## TASK TO CARRY OUT
Whenever a line in the records below holds the string "finRange", include it in the count, and state the number alone.

## SUPPLIED DATA
-- -- --

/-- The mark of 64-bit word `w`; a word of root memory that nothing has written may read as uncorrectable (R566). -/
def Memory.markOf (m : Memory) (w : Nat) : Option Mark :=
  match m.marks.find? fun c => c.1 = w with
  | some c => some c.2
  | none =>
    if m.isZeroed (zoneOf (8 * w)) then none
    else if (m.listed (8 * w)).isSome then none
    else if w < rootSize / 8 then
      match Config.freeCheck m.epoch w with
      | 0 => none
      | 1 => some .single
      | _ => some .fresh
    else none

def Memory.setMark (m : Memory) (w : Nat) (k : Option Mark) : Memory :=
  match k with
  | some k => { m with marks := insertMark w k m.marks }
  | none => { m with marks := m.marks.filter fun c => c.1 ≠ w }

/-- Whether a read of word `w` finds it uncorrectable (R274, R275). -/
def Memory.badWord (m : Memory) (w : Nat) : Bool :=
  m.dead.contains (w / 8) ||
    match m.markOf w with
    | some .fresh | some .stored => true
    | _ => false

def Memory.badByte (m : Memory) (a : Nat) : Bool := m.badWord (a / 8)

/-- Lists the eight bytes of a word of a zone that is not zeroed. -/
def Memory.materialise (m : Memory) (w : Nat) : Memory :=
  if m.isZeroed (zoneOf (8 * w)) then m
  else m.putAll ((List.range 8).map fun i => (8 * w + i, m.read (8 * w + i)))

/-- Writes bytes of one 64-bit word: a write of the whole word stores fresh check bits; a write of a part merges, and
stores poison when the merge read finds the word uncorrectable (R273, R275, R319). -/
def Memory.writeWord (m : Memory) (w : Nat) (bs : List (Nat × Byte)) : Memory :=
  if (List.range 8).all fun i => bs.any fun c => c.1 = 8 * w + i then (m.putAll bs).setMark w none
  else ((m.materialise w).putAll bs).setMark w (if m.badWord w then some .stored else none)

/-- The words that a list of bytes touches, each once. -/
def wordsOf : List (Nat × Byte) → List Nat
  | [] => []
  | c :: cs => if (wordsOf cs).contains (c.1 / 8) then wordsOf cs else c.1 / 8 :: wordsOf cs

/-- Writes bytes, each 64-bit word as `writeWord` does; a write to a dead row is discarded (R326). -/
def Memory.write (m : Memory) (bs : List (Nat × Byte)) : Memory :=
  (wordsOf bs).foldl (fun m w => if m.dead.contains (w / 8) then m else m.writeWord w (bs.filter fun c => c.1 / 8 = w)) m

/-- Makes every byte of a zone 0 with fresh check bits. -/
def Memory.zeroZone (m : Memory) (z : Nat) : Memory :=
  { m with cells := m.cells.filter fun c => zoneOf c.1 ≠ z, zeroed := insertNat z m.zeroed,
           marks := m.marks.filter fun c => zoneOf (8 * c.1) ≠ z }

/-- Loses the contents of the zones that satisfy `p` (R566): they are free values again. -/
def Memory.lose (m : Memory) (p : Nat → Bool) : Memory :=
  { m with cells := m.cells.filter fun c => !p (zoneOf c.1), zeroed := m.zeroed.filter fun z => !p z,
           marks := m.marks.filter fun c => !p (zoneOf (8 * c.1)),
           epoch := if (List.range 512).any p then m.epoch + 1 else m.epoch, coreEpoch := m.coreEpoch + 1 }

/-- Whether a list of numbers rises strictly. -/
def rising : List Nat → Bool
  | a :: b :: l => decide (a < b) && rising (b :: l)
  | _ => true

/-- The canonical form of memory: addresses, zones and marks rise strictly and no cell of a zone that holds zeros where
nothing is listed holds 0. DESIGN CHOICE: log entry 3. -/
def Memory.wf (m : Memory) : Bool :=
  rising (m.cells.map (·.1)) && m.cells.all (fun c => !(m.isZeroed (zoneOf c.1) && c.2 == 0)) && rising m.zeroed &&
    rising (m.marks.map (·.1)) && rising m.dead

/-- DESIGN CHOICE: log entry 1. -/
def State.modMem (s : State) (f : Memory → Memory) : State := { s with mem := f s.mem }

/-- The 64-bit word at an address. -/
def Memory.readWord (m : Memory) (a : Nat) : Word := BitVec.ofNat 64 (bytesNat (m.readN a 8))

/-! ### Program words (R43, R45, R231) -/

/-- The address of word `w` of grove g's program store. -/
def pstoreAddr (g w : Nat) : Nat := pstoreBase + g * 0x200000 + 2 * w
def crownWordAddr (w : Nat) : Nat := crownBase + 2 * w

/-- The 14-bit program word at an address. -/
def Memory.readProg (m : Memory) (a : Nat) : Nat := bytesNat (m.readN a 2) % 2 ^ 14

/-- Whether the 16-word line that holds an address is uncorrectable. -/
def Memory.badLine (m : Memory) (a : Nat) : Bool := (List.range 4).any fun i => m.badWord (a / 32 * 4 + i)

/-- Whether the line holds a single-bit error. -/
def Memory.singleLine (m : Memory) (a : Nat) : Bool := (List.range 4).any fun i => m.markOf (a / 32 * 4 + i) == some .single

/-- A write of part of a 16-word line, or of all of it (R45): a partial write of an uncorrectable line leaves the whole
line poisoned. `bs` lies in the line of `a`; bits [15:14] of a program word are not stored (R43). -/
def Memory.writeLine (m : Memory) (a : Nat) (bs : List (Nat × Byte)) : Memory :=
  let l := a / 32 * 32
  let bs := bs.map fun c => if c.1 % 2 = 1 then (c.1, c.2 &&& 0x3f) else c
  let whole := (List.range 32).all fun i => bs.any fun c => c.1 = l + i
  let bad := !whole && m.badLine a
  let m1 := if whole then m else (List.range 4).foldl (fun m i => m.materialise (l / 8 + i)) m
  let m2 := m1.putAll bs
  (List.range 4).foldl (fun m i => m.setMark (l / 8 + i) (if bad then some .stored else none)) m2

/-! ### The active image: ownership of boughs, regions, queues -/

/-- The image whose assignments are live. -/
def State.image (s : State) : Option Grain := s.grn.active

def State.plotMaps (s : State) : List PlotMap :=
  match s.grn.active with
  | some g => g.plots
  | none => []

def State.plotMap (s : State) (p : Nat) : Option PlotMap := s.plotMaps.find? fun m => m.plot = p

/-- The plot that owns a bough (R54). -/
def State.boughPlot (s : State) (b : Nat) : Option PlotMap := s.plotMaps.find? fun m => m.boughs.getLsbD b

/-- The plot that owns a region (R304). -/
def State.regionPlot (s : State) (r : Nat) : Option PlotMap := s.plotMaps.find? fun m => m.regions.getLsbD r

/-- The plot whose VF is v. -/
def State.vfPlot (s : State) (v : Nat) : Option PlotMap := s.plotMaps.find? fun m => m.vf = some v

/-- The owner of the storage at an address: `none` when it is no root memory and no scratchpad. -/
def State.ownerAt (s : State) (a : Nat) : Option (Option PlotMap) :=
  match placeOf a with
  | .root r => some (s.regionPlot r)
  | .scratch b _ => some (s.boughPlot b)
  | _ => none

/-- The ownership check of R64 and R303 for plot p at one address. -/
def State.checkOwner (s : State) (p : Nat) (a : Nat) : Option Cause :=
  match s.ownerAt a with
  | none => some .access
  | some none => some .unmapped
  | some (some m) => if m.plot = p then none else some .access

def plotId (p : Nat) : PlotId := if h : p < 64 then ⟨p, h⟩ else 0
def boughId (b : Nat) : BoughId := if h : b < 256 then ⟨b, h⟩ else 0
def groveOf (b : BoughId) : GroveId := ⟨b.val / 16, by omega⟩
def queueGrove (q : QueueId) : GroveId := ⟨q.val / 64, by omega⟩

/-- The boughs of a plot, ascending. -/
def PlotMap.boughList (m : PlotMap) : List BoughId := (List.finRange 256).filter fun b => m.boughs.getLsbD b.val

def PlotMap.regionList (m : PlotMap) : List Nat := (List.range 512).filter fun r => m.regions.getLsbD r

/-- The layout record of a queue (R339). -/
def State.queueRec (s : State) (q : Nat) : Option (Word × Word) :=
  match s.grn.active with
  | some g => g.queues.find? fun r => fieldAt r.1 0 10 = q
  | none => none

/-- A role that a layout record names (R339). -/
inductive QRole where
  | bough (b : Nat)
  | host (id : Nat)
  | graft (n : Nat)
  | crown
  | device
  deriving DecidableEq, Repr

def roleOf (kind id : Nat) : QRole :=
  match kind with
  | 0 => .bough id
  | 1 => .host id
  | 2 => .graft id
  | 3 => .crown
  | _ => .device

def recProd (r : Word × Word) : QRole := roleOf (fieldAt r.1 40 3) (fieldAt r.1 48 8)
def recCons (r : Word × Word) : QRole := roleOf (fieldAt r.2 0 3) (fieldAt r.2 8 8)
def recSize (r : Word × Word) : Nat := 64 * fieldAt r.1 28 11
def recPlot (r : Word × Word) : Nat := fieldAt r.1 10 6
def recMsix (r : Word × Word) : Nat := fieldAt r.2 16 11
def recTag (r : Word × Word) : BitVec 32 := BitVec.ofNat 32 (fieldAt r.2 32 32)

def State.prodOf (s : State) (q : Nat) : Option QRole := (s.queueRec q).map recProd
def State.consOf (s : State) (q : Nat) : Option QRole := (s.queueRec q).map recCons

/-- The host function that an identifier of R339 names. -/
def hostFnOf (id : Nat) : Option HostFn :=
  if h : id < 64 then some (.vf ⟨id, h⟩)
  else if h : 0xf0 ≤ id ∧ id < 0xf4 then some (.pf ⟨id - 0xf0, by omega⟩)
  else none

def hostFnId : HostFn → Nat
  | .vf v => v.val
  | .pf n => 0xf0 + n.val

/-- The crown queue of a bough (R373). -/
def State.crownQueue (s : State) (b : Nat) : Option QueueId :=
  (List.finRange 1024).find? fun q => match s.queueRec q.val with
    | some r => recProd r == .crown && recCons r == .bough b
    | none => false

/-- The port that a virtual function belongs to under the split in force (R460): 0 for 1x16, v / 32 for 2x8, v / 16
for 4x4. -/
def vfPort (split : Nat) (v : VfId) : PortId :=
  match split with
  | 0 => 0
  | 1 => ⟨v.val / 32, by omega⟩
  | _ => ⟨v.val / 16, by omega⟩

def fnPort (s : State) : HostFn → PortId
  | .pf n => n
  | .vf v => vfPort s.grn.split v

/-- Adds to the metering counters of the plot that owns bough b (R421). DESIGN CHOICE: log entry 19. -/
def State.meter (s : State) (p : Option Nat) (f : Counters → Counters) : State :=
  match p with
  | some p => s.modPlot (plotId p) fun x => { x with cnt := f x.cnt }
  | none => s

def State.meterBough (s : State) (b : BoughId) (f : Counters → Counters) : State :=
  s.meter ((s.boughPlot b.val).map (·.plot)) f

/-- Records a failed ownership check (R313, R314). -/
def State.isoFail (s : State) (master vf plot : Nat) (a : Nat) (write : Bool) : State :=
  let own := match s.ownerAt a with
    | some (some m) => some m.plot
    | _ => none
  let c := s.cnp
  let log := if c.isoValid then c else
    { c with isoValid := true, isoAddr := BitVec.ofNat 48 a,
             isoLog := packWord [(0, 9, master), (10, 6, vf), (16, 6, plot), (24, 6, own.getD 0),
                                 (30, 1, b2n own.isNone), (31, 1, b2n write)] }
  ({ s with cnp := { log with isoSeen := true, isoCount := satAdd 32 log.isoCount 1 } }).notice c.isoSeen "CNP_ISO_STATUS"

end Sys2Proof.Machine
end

-- -- --

## ANSWER SECTION
2